Every month, unrelated people move into apartments together to save on rent. Many decide to simply divide the rent evenly, or to base it on bedrooms’ square footage or perhaps even on each resident’s income.

But as it turns out, a field of academics is dedicated to studying the subject of fair division, or how to divide good and bad things fairly among groups of people. To the researchers, none of the typical methods are satisfactory. They have better ways.

The problem is that individuals evaluate a room differently. I care a lot about natural light, but not everyone does. Is it worth not having a closet? Or one might care more about the shape of the room, or its proximity to the bathroom.

A division of rent based on square feet or any fixed list of elements can’t take every individual preference into account. And negotiation without a method may lead to conflict and resentment.

… I came across a paper by Francis Su, a math professor at Harvey Mudd College in California, about a mathematical proposition discovered in 1928 by the German mathematician Emanuel Sperner. It is called Sperner’s lemma.
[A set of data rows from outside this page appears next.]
theorem goodMessage (m : LinkMsg) : s.ChangesOnly [.link, .traffic, .power, .mode, .clocks] (s.goodMessage m) := by
  unfold State.goodMessage
  split
  · exact State.ChangesOnly.mono (ps := [.link, .traffic])
      (setLinkOf s fun h => by unfold LinkState.restartArrival; split_ifs <;> exact h)
  · split
    · next hb =>
      unfold State.bufferMessage
      have h : s.ChangesOnly [.link, .traffic] (s.setLink { s.link with buffer := s.link.buffer ++ [m] }) :=
        setLinkOf s fun h => ⟨by simpa using hb, h.2⟩
      dsimp only
      split
      · exact h.trans (wakeByMessage _)
      · exact h.mono
    · exact State.ChangesOnly.mono (ps := [.link, .traffic]) (setLinkOf s fun h => LinkState.busyReply_bounded h m)

theorem setParser (p : Parser) : s.ChangesOnly [.link, .traffic] (s.setParser p) := setLinkOf s (by exact id)

theorem parse (b : RxByte) : s.ChangesOnly [.link, .traffic, .power, .mode, .clocks] (s.parse b) := by
  unfold State.parse
  split
  · split
    · exact (setParser s _).mono
    · exact refl s _
  · split
    · exact (setParser s _).mono
    · exact (linkFault s _ _).mono
  · split_ifs
    · exact (linkFault s _ _).mono
    · exact (setParser s _).mono
    · exact (setParser s _).mono
  · split
    · exact (setParser s _).trans (goodMessage _ _)
    · exact (linkFault s _ _).mono

theorem timeout : s.ChangesOnly [.clocks, .link, .traffic] s.timeout := by
  unfold State.timeout
  split
  · exact refl s _
  · exact (clockTo s _).trans (linkFault _ _ _)

theorem receive (b : RxByte) : s.ChangesOnly [.clocks, .link, .traffic, .power, .mode] (s.receive b) := by
  unfold State.receive
  refine State.ChangesOnly.trans (ps := [.clocks, .link, .traffic]) ?_ (parse _ b)
  refine State.ChangesOnly.trans (ps := [.clocks, .link, .traffic]) (qs := [.link, .traffic]) ?_
    (setLinkOf _ (by exact id))
  exact State.ChangesOnly.trans (ps := [.clocks, .link, .traffic]) (ite (timeout s) (refl s _)) (clockTo _ _)

theorem receiveAll (rx : List RxByte) : s.ChangesOnly [.clocks, .link, .traffic, .power, .mode] (s.receiveAll rx) :=
  foldl (f := State.receive) receive rx s

end State.ChangesOnly

/-! ### Every command -/

/-- What each command can change. The two resets change everything but the queue. -/
def touches : Instr → List Part
  | .powerOnReset | .restartReset =>
    [.link, .traffic, .zones, .layers, .placement, .zoneStacks, .pattern, .tracks, .players, .lines, .wheel, .bindings, .cal,
     .lanes, .chains, .engine, .jobs, .sense, .power, .mode, .events, .clocks]
  | .messageReceived _ | .receiveFault _ | .byteReceived _ => [.clocks, .link, .traffic, .power, .mode]
  | .interByteTimeout | .transmitGrant => [.clocks, .link, .traffic]
  | .dispatchBadKind | .replyQueueJoin | .statusRead | .restart | .wake | .noticeMask | .zoneRead | .stackRead
  | .memoryRead | .playerRead | .inputsRead | .calRead | .senseRead => [.link, .traffic]
  | .sleep => [.link, .traffic, .power, .mode, .lanes, .wheel, .clocks]
  | .standbyEntry => [.power, .mode, .wheel, .link, .traffic, .clocks]
  | .wakingComplete _ => [.clocks, .power, .mode, .events, .players, .layers, .link, .traffic, .lanes, .engine, .jobs]
  | .laneSetup => [.link, .traffic, .lanes, .chains]
  | .laneEnable => [.link, .traffic, .lanes, .engine, .jobs]
  | .laneDisable | .laneRead | .nodeHold | .nodeFaultsRead | .budgetSet => [.link, .traffic, .lanes]
  | .laneDisableComplete _ _ => [.clocks, .engine, .lanes, .link, .traffic]
  | .groupPeriod => [.link, .traffic, .clocks]
  | .zoneDefine | .zoneClear => [.link, .traffic, .zones]
  | .layerPlace | .layerLift => [.link, .traffic, .layers, .placement, .zoneStacks]
  | .layerSet | .layerShow | .layerHide => [.link, .traffic, .layers]
  | .trackCreate | .keysWrite | .trackFree => [.link, .traffic, .pattern, .tracks]
  | .keysRead => [.link, .traffic, .pattern]
  | .storageUpset _ _ _ => [.pattern]
  | .keysWriteHeldApply | .workingSetHeldApply | .composeJobComplete =>
    [.clocks, .lanes, .engine, .jobs, .pattern, .tracks, .cal, .link, .traffic, .power, .mode, .wheel]
  | .playerSetup | .playerStart | .playerArm | .playerStop => [.link, .traffic, .players]
  | .lineSetup => [.link, .traffic, .lines]
  | .bind | .unbind => [.link, .traffic, .bindings]
  | .eventInject => [.link, .traffic, .players, .layers]
  | .calWrite | .calRestore | .curveWrite | .dimmerSet | .bandFactors => [.link, .traffic, .cal]
  | .monitorSet => [.link, .traffic, .sense]
  | .deviceTick _ => State.ChangesOnly.tickParts
  | .fadeEnd _ => [.clocks, .layers]
  | .holdPointReached _ | .windowExpiry _ | .wrap _ | .tailEntry _ _ | .tailRunOut _ _ =>
    [.clocks, .players, .layers, .link]
  | .lineEdge _ => [.clocks, .lines, .players, .layers, .link, .power, .mode, .events]
  | .detent _ => [.clocks, .cal, .wheel, .players, .layers, .link]
  | .senseTick _ _ => [.clocks, .sense, .link, .lanes, .engine, .jobs, .players, .layers]
  | .thermalStateChange _ _ => [.clocks, .sense, .link]
  | .supplyStateChange _ _ => [.clocks, .sense, .link, .lanes, .engine, .jobs]
  | .bandEntry _ _ => [.clocks, .sense, .link, .players, .layers]
  | .groupTick | .soloTick _ => [.clocks, .lanes, .link, .traffic, .engine, .jobs, .power, .mode, .wheel]
  | .directSlotDue _ => [.clocks, .engine, .lanes, .link]
  | .returnWindowEnd _ _ => [.clocks, .engine, .lanes, .link, .traffic, .power, .mode, .wheel]
  | .nodeCompose => [.clocks, .pattern, .link, .engine, .lanes]

namespace State.ChangesOnly

variable (s : State) (m : LinkMsg)

/-! ### The rules of the link commands -/

theorem cmdZoneDefine : s.ChangesOnly [.zones, .link, .traffic] (Machine.cmdZoneDefine m s) := by
  unfold Machine.cmdZoneDefine
  (repeat' split) <;> first
    | exact (setZone s _ _).trans (ok _ m _)
    | exact (refuse s m _).mono

theorem cmdZoneClear : s.ChangesOnly [.zones, .link, .traffic] (Machine.cmdZoneClear m s) := by
  unfold Machine.cmdZoneClear
  (repeat' split) <;> first
    | exact (setZone s _ _).trans (ok _ m _)
    | exact (ok s m _).mono
    | exact (refuse s m _).mono

theorem cmdLayerPlace : s.ChangesOnly [.layers, .placement, .zoneStacks, .link, .traffic] (Machine.cmdLayerPlace m s) := by
  unfold Machine.cmdLayerPlace
  (repeat' split) <;> first
    | exact (placeLayer s _).trans (ok _ m _)
    | exact (refuse s m _).mono

theorem cmdLayerLift : s.ChangesOnly [.layers, .placement, .zoneStacks, .link, .traffic] (Machine.cmdLayerLift m s) := by
  unfold Machine.cmdLayerLift
  split
  · exact (refuse s m _).mono
  · exact (liftLayer s _).trans (ok _ m _)

theorem cmdLayerSet : s.ChangesOnly [.layers, .link, .traffic] (Machine.cmdLayerSet m s) := by
  unfold Machine.cmdLayerSet
  split
  · exact (refuse s m _).mono
  · split
    · exact (refuse s m _).mono
    · next x hx =>
      exact State.ChangesOnly.trans (ps := [.layers]) (setPlaced s (by rw [hx]; rfl)) (ok _ m _)

theorem cmdTrackCreate : s.ChangesOnly [.pattern, .tracks, .link, .traffic] (Machine.cmdTrackCreate m s) := by
  unfold Machine.cmdTrackCreate
  (repeat' split) <;> first
    | exact (setPattern s _).trans (ok _ m _)
    | exact (refuse s m _).mono

theorem cmdKeysWrite : s.ChangesOnly [.pattern, .tracks, .link, .traffic] (Machine.cmdKeysWrite m s) := by
  unfold Machine.cmdKeysWrite
  (repeat' split) <;> first
    | exact (hold s _).mono
    | exact (refuse s m _).mono
    | exact finishKeysWrite s m _

theorem cmdKeysRead : s.ChangesOnly [.pattern, .link, .traffic] (Machine.cmdKeysRead m s) := by
  unfold Machine.cmdKeysRead
  (repeat' split) <;> first
    | exact (refuse s m _).mono
    | exact (reportAll s _).trans (ok _ m _)

theorem cmdTrackFree : s.ChangesOnly [.pattern, .tracks, .link, .traffic] (Machine.cmdTrackFree m s) := by
  unfold Machine.cmdTrackFree State.replyFree
  (repeat' split) <;> first
    | exact (refuse s m _).mono
    | exact (ok s m _).mono
    | exact (setPattern s _).trans (ok _ m _)

theorem calCommand : s.ChangesOnly [.cal, .link, .traffic] (State.calCommand m s) := by
  unfold State.calCommand
  (repeat' split) <;> first
    | exact (refuse s m _).mono
    | exact (hold s _).mono
    | exact finishCal s m _ _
The connection between Sperner’s lemma and rent division was first published by Dr. Su in a 1999 paper titled “Rental Harmony: Sperner’s Lemma in Fair Division.”

[…]

Dr. Su realized that it might be related to another problem he had heard about, in which a group has to divide a theoretical cake when some want frosted flowers or an edge with more frosting.

“The trick is to design a procedure to have everyone act in their own self-interest and have an outcome that’s fair,” he said in an interview.

[…]

To promote the use of the new methods being invented, Ariel D. Procaccia, a computer science professor at Carnegie Mellon University, has been working on a website, Spliddit, to help people use these methods to fairly divide things like the order of names of co-authors on a scientific paper or prized possessions in a divorce.

“There are all these examples of really nice ways to solve the problem,” he said, “but nobody’s using them.”